Whoa. If we're calling a function we need to set the parameter via stack-relative addressing off esp. What's going on here?

The point of an ABI is that it's a documented way for functions to call each other. But if a function, say GetTitleForDock(WindowData*), is a short one that's not public and is only used under controlled circumstances, why worry about setting up the stack? In this particular case, GetTitleForDock happens to be a nine-instruction routine. Not worth the hassle of a stack frame, so it's reasonable to pass in the one parameter in eax.
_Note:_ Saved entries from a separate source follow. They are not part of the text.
-- ==== Sys2Proof/Machine/Mgmt.lean ====
section
/-!
DEFINITION. The management network (R337, R338) and its sessions (R339, R340).
-/

namespace Sys2Proof.Machine

/-- A function applied to the management state. -/
def updMgmt (s : State) (f : Mgmt → Mgmt) : State := { s with mgmt := f s.mgmt }

/-- Whether the management MAC runs: from step 2 of a start (Table BOOT-1). -/
def macUp (s : State) : Bool := s.power.on && decide (2 ≤ s.seqs.startStep)

/-! ### DAP messages (R338) -/

/-- Fields of the two header words. -/
def dapVersion (w0 : Word64) : Nat := bitsOf 7 0 w0
def dapOp (w0 : Word64) : Nat := bitsOf 15 8 w0
def dapSession (w0 : Word64) : Nat := bitsOf 31 16 w0
def dapSeq (w0 : Word64) : Nat := bitsOf 63 32 w0
def dapIndex (w1 : Word64) : Nat := bitsOf 55 48 w1
def dapCount (w1 : Word64) : Nat := bitsOf 63 56 w1

/-- The operations of Table DIC-5. -/
def dapOps : List Nat := [0x01, 0x02, 0x03, 0x10, 0x11, 0x12, 0x13, 0x20, 0x21, 0x22, 0x23]

/-- Whether a datagram's header can belong to a message. -/
def dapFormed (w0 w1 : Word64) (payload : Bytes) : Bool :=
  dapVersion w0 == 1 && dapOps.contains (dapOp w0) && decide (1 ≤ dapCount w1) && decide (dapCount w1 ≤ 12)
    && decide (dapIndex w1 < dapCount w1) && decide (payload.length ≤ 1392)

/-- A whole message: its header as if it had come in one fragment, and its payload. -/
def wholeMsg (w0 w1 : Word64) (payload : Bytes) : Bytes :=
  natLe 8 w0.toNat ++ natLe 8 (w1.toNat % 2 ^ 48 + 2 ^ 56) ++ payload

/-- A whole message waits for core 3; one above 16 KiB is malformed. -/
def putReady (s : State) (ip port : Nat) (w0 w1 : Word64) (payload : Bytes) : State :=
  if 16384 < 16 + payload.length then emit s (dapOut ip port (dapSession w0) (dapSeq w0) (dapOp w0) 0x0E [])
  else updMgmt s (fun m => { m with ready := m.ready ++ [(ip, port, dapSession w0, dapSeq w0, wholeMsg w0 w1 payload)] })

/-- Whether a partial message is that of a fragment. -/
def samePartial (ip port : Nat) (w0 : Word64) (p : Partial) : Bool :=
  p.ip == ip && p.port == port && p.session == dapSession w0 && p.seq == dapSeq w0

/-- A fragment taken into its partial message, which is whole when every fragment has come; a partial message older than 100 ms is
discarded. -/
def takeFragment (s : State) (ip port : Nat) (w0 w1 : Word64) (payload : Bytes) : State :=
  let p : Partial := (s.mgmt.daps.find? (fun (x : Partial) => samePartial ip port w0 x && decide (s.now < x.since + ms 100))).getD
    { session := dapSession w0, seq := dapSeq w0, ip := ip, port := port, since := s.now, count := dapCount w1, frags := [] }
  let p := { p with frags := smSet p.frags (dapIndex w1) payload }
  let others := s.mgmt.daps.filter (fun (x : Partial) => !samePartial ip port w0 x)
  if p.frags.length = p.count then putReady (updMgmt s (fun m => { m with daps := others })) ip port w0 w1 (p.frags.flatMap Prod.snd)
  else updMgmt s (fun m => { m with daps := others ++ [p] })

/-- The reversed pair noted once (Table MOD-18). -/
def noteReversed (s : State) (reversed : Bool) : State :=
  if reversed ∧ objGet s Obj.mgmtPairReversed = 0 then journal (objPut s Obj.mgmtPairReversed 1) .pairReversed [] else s

/-- DAP_FRAGMENT (R338, R428). -/
def execDapFragment (ip port : Nat) (w0 w1 : Word64) (payload : Bytes) (reversed : Bool) (s : State) : Res :=
  .next (if !macUp s then s
  else
    let s := noteReversed s reversed
    if !dapFormed w0 w1 payload then emit s (dapOut ip port (dapSession w0) (dapSeq w0) (dapOp w0) 0x0E [])
    else takeFragment s ip port w0 w1 payload)

/-- DAP_REASSEMBLY_TIMEOUT (R338): a partial message 100 ms after its first fragment. -/
def execDapReassemblyTimeout (session seq : Nat) (s : State) : Res :=
  .next (updMgmt s (fun m => { m with daps := m.daps.filter (fun (p : Partial) =>
    !(p.session == session && p.seq == seq && decide (p.since + ms 100 ≤ s.now))) }))

/-! ### Sessions (R339, R387) -/

/-- Whether session requests of a role are served: by core 3; in recovery by the supervisor for the Vendor role (R387); during
Black for the Manager, who alone can restart the module then (R360). -/
def servesRole (s : State) (role : Nat) : Bool :=
  core3 s == 1 || (s.seqs.recovery && role == 2) || (s.power.black && role == 1)

/-- A reply to a message outside an open session. -/
def plainReply (s : State) (ip port session seq op status : Nat) (data : Bytes) : State :=
  emit s (dapOut ip port session seq op status data)

/-- A session's nonce: 32 fresh bytes. -/
def newNonce (s : State) : Bytes := (List.range 4).flatMap (fun i => natLe 8 (Config.freeWord (s.free + i)).toNat)

/-- SessionHello accepted: a fresh SessionId and a fresh nonce. -/
def openHello (s : State) (ip port seq role : Nat) : State :=
  let id := s.mgmt.nextSession
  let nonce := newNonce s
  let x : Session := { id := id, role := role, ip := ip, port := port, nonce := nonce, last := s.now }
  let s := { s with free := s.free + 4, mgmt := { s.mgmt with nextSession := id % 65535 + 1, sessions := s.mgmt.sessions ++ [x] } }
  plainReply s ip port 0 seq 0x20 0 (natLe 2 id ++ nonce ++ padTo 16 Config.serial)

/-- Whether SessionHello is refused after failed proofs (R339). -/
def lockedOut (s : State) : Bool :=
  match s.mgmt.lockUntil with
  | some t => decide (s.now < t)
  | none => false

/-- A SessionHello of a held message. -/
def hello (s : State) (ip port seq role : Nat) : State :=
  match readyMsg s ip port 0 seq with
  | none => s
  | some m =>
    if msgOp m ≠ 0x20 ∨ (headerOk m ∧ formOk 0x20 (msgPayload m) ∧ leNat (msgPayload m) ≠ role) then s
    else
      let s := takeMsg s ip port 0 seq
      let reply := plainReply s ip port 0 seq 0x20
      if !headerOk m || !formOk 0x20 (msgPayload m) then reply 0x0E []
      else if core3 s = 2 then reply 0x07 []
      else if !servesRole s role then reply 0x0B []
      else if lockedOut s then reply 0x0D []
      else if 4 ≤ s.mgmt.sessions.length then reply 0x07 []
      else openHello s ip port seq role

/-- SESSION_HELLO (R339). -/
def execSessionHello (ip port seq role : Nat) (s : State) : Res := .next (hello s ip port seq role)

/-- A session closed. -/
def closeSession (s : State) (id : Nat) : State :=
  updMgmt s (fun m => { m with sessions := m.sessions.filter (fun (x : Session) => x.id != id) })

/-- A failed proof: the session closes; the eighth within 60 s locks SessionHello for 60 s. -/
def proofFailed (s : State) (x : Session) : State :=
  let times := (s.mgmt.failTimes.filter (fun t => decide (s.now < t + ms 60000))) ++ [s.now]
  let s := updMgmt (closeSession s x.id) (fun m =>
    { m with failTimes := times, lockUntil := if 8 ≤ times.length then some (s.now + ms 60000) else m.lockUntil })
  journal (objInc s Obj.authFailures) .authFailed [x.id, x.ip, x.role]

/-- Whether a key is one that a role accepts: an entry of ManagerKeyHash, or a vendor root key that is not revoked. -/
def keyAccepted (s : State) (role : Nat) (key : Bytes) : Bool :=
  let h := sha256 key
  if role = 1 then (List.range 4).any (fun i => domGet s (Obj.managerKeyHash + i) == h)
  else (List.range 2).any (fun i => rootKeyOk s i h)

/-- What a proof signs: the SHA-256 of nonce, SerialNumber, role byte and SessionId. -/
def proofText (x : Session) : Bytes := sha256 (x.nonce ++ padTo 16 Config.serial ++ natLe 1 x.role ++ natLe 2 x.id)

/-- Whether a proof holds. -/
def proofOk (s : State) (x : Session) (key sig : Bytes) : Bool := keyAccepted s x.role key && Config.verify key (proofText x) sig

/-- A proof verified: the session opens, or it closes. -/
def proved (s : State) (x : Session) (seq : Nat) (key sig : Bytes) : State :=
  if proofOk s x key sig then
    let o := dapOut x.ip x.port x.id seq 0x21 0 []
    emit (updSession s x.id (fun y => { y with opened := true, key := key, last := s.now, lastSeq := seq, lastReply := some o })) o
  else plainReply (proofFailed s x) x.ip x.port x.id seq 0x21 0x0D []

/-- A SessionProve of a held message; one that comes 10 s or more after its Hello finds the session closed. -/
def prove (s : State) (ip port session seq : Nat) (key sig : Bytes) : State :=
  match readyMsg s ip port session seq with
  | none => s
  | some m =>
    if msgOp m ≠ 0x21 ∨ (headerOk m ∧ formOk 0x21 (msgPayload m) ∧ msgPayload m ≠ key ++ sig) then s
    else
      let s := takeMsg s ip port session seq
      let reply := plainReply s ip port session seq 0x21
      if !headerOk m || !formOk 0x21 (msgPayload m) then reply 0x0E []
      else if core3 s = 2 then reply 0x07 []
      else
        match sessionOf s session with
        | none => reply 0x0C []
        | some x =>
          if x.ip ≠ ip ∨ x.port ≠ port then objInc s Obj.authFailures
          else if x.opened then inSession s x ip port seq 0x21 (fun s => ⟨s, 0x0C, []⟩)
          else if x.last + ms 10000 ≤ s.now then plainReply (closeSession s session) ip port session seq 0x21 0x0C []
          else if !servesRole s x.role then reply 0x0B []
          else proved s x seq key sig

/-- SESSION_PROVE (R339). -/
def execSessionProve (r : Route) (key signature : Bytes) (s : State) : Res :=
  .next (match r with
  | .mgmt ip port session seq => prove s ip port session seq key signature
  | _ => s)

/-- Whether the supervisor serves an open session's own requests: in recovery and in Black. -/
def supSession (s : State) : Bool := s.seqs.recovery || s.power.black

/-- SESSION_CLOSE (R339). -/
def execSessionClose (r : Route) (s : State) : Res :=
  .next (ask s r (supSession s) 0x22 (heldKey s r) [] (fun s _ => ⟨closeSession s (routeSession r), 0, []⟩))

/-- KEEPALIVE (Table DIC-5): the request itself keeps the session open. -/
def execKeepalive (r : Route) (s : State) : Res := .next (ask s r (supSession s) 0x23 (heldKey s r) [] (fun s _ => ⟨s, 0, []⟩))

/-- SESSION_PROVE_TIMEOUT (R339): no proof within 10 s of SessionHello. -/
def execSessionProveTimeout (session : Nat) (s : State) : Res :=
  .next (match sessionOf s session with
  | some x => if !x.opened ∧ x.last + ms 10000 ≤ s.now then closeSession s session else s
  | none => s)

/-- SESSION_IDLE_EXPIRE (R339): SessionIdleS without a request. -/
def execSessionIdleExpire (session : Nat) (s : State) : Res :=
  .next (match sessionOf s session with
  | some x => if x.opened ∧ x.last + objGet s Obj.sessionIdleS * ms 1000 ≤ s.now then closeSession s session else s
  | none => s)

/-- AUTH_LOCKOUT_EXPIRE (R339): 60 s after the eighth failure. -/
def execAuthLockoutExpire (s : State) : Res :=
  .next (match s.mgmt.lockUntil with
  | some t => if t ≤ s.now then updMgmt s (fun m => { m with lockUntil := none, failTimes := [] }) else s
  | none => s)

/-! ### The port (R337) -/

/-- DHCP_LEASE (R337). -/
def execDhcpLease (ip : Nat) (s : State) : Res :=
  .next (if macUp s then objPut (updMgmt s (fun m => { m with lease := true })) Obj.mgmtIpv4 (ip % 2 ^ 32) else s)

/-- DHCP_TIMEOUT (R337): no lease within 10 s. -/
def execDhcpTimeout (s : State) : Res :=
  .next (if macUp s ∧ !s.mgmt.lease ∧ objGet s Obj.mgmtIpv4 = 0 then objPut s Obj.mgmtIpv4 (linkLocal s) else s)

/-- DHCP_RETRY (R337): every 60 s without a lease. -/
def execDhcpRetry (s : State) : Res := .next (if macUp s ∧ !s.mgmt.lease then emit s .dhcpDiscover else s)

/-- PLCA_BEACON_LOSS (R337): no beacon for 1 s. -/
def execPlcaBeaconLoss (s : State) : Res :=
  .next (if macUp s then objInc (updMgmt s (fun m => { m with plca := false })) Obj.mgmtPlcaLoss else s)

/-- ARP_REQUEST (R337): a request for the address in use is answered. -/
def execArpRequest (ip : Nat) (s : State) : Res :=
  .next (if macUp s ∧ ip = objGet s Obj.mgmtIpv4 ∧ ip ≠ 0 then emit s (.arpReply ip) else s)

/-- ICMP_ECHO (R337): an echo request from an address is answered. -/
def execIcmpEcho (ip : Nat) (payload : Bytes) (s : State) : Res :=
  .next (if macUp s ∧ objGet s Obj.mgmtIpv4 ≠ 0 then emit s (.icmpReply ip payload) else s)

end Sys2Proof.Machine
end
<+31>: cmpb   $0x0,0xd51a36c(%ebx) // test initialization boolean
<+38>: mov %eax,%edi // window title > %edi
<+40>: jne 0x92e4bc0c <+54> // if initialized, skip
<+42>: call 0x92df9fe0 <_Z24RegisterAsDockClientPrivv> // else initialize
<+47>: movb $0x1,0xd51a36c(%ebx) // and set flag as being initialized
<+54>: mov %edi,0x4(%esp) // new title (param 2)
<+58>: mov %esi,(%esp) // WindowData (param 1)
<+61>: call 0x92e4bc52 <SyncPlatformWindowTitle>
<+66>: xor %eax,%eax // clear %eax (noErr?)
<+68>: testb $0x2,0x159(%esi) // test flag (WindowData + 0x159) (minimized?)
<+75>: je 0x92e4bc35 <+95> // if not minimized, skip this step
<+77>: mov %edi,0x4(%esp) // new title (param 2)
<+81>: mov 0xc4(%esi),%eax // (WindowData + 0xC4) WID
<+87>: mov %eax,(%esp) // (param 1)
<+90>: call 0xa0a52ad1 <dyld_stub_CoreDockSetItemTitle>
<+95>: mov -0xc(%ebp),%ebx
<+98>: mov -0x8(%ebp),%esi
<+101>: mov -0x4(%ebp),%edi
<+104>: leave
<+105>: ret

Conclusion

Poking around in assembly isn't usually something you do every day. But whether you need it for debugging your own code or exploring someone else's, it's a skill that is definitely worth learning. PowerPC and x86 processors might have had a bit of a different history, but the code that's generated for either is certainly not as intractable as some suggest.

Where to go from here? Look around some more. Use otool -tV to dump binaries and see what they do. Use nm to see which symbols are exported from frameworks and watch how they work.

Go exploring, and have fun.

(Thanks to my editor, Scott Knaster, and to David Shayer, whose introductory session on PowerPC assembly at the legendary MacHack conference started me on this path.)